[Stored data]
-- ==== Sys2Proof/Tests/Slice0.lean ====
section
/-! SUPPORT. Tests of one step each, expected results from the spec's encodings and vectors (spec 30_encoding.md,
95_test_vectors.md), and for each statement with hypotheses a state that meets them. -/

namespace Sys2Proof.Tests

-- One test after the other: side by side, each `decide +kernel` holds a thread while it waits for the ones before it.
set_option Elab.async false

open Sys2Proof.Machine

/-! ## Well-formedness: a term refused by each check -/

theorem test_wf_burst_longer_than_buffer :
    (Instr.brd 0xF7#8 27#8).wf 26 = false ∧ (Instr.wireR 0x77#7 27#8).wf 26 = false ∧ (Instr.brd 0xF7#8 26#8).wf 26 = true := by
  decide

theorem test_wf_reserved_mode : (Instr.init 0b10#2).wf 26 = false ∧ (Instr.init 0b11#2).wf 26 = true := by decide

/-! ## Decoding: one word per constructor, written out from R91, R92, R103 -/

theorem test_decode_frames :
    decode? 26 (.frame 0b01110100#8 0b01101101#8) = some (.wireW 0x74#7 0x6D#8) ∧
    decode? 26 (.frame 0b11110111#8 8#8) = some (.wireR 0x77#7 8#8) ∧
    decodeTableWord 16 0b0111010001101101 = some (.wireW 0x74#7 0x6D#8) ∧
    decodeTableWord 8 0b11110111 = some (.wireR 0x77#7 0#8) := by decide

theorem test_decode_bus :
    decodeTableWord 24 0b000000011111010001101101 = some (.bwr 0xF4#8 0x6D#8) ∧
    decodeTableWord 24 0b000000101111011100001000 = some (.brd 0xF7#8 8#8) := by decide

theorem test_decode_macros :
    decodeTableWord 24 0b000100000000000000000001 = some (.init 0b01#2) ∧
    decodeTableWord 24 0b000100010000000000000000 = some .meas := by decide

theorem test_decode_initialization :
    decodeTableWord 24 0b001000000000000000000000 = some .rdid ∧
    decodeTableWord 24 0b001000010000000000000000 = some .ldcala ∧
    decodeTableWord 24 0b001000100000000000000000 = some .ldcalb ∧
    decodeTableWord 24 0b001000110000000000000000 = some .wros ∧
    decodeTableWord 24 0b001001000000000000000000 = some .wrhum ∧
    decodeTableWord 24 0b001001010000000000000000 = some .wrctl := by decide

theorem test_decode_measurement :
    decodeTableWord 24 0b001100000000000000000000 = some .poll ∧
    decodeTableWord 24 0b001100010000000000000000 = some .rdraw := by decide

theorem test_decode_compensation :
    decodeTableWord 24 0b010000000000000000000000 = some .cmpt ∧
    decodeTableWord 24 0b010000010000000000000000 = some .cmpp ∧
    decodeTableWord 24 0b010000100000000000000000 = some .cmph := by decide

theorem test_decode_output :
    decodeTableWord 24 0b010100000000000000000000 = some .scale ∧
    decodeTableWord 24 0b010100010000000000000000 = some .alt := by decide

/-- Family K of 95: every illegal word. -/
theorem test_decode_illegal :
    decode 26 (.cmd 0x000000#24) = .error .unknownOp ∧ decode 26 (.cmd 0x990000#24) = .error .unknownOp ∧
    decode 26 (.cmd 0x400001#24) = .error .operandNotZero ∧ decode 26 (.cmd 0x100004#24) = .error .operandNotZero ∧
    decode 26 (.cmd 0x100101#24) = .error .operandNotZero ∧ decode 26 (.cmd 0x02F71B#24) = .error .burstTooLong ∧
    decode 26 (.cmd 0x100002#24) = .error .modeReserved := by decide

_TASK PROMPT_.
All that belongs in the answer is the run of lines above from the line containing "each check -/" through the line containing "decodeTableWord 24 0b000100010000000000000000", exactly as written.

_FINISHED TASK_.
/-! ## Well-formedness: a term refused by each check -/

theorem test_wf_burst_longer_than_buffer :
    (Instr.brd 0xF7#8 27#8).wf 26 = false ∧ (Instr.wireR 0x77#7 27#8).wf 26 = false ∧ (Instr.brd 0xF7#8 26#8).wf 26 = true := by
  decide

theorem test_wf_reserved_mode : (Instr.init 0b10#2).wf 26 = false ∧ (Instr.init 0b11#2).wf 26 = true := by decide

/-! ## Decoding: one word per constructor, written out from R91, R92, R103 -/

theorem test_decode_frames :
    decode? 26 (.frame 0b01110100#8 0b01101101#8) = some (.wireW 0x74#7 0x6D#8) ∧
    decode? 26 (.frame 0b11110111#8 8#8) = some (.wireR 0x77#7 8#8) ∧
    decodeTableWord 16 0b0111010001101101 = some (.wireW 0x74#7 0x6D#8) ∧
    decodeTableWord 8 0b11110111 = some (.wireR 0x77#7 0#8) := by decide

theorem test_decode_bus :
    decodeTableWord 24 0b000000011111010001101101 = some (.bwr 0xF4#8 0x6D#8) ∧
    decodeTableWord 24 0b000000101111011100001000 = some (.brd 0xF7#8 8#8) := by decide

theorem test_decode_macros :
    decodeTableWord 24 0b000100000000000000000001 = some (.init 0b01#2) ∧
    decodeTableWord 24 0b000100010000000000000000 = some .meas := by decide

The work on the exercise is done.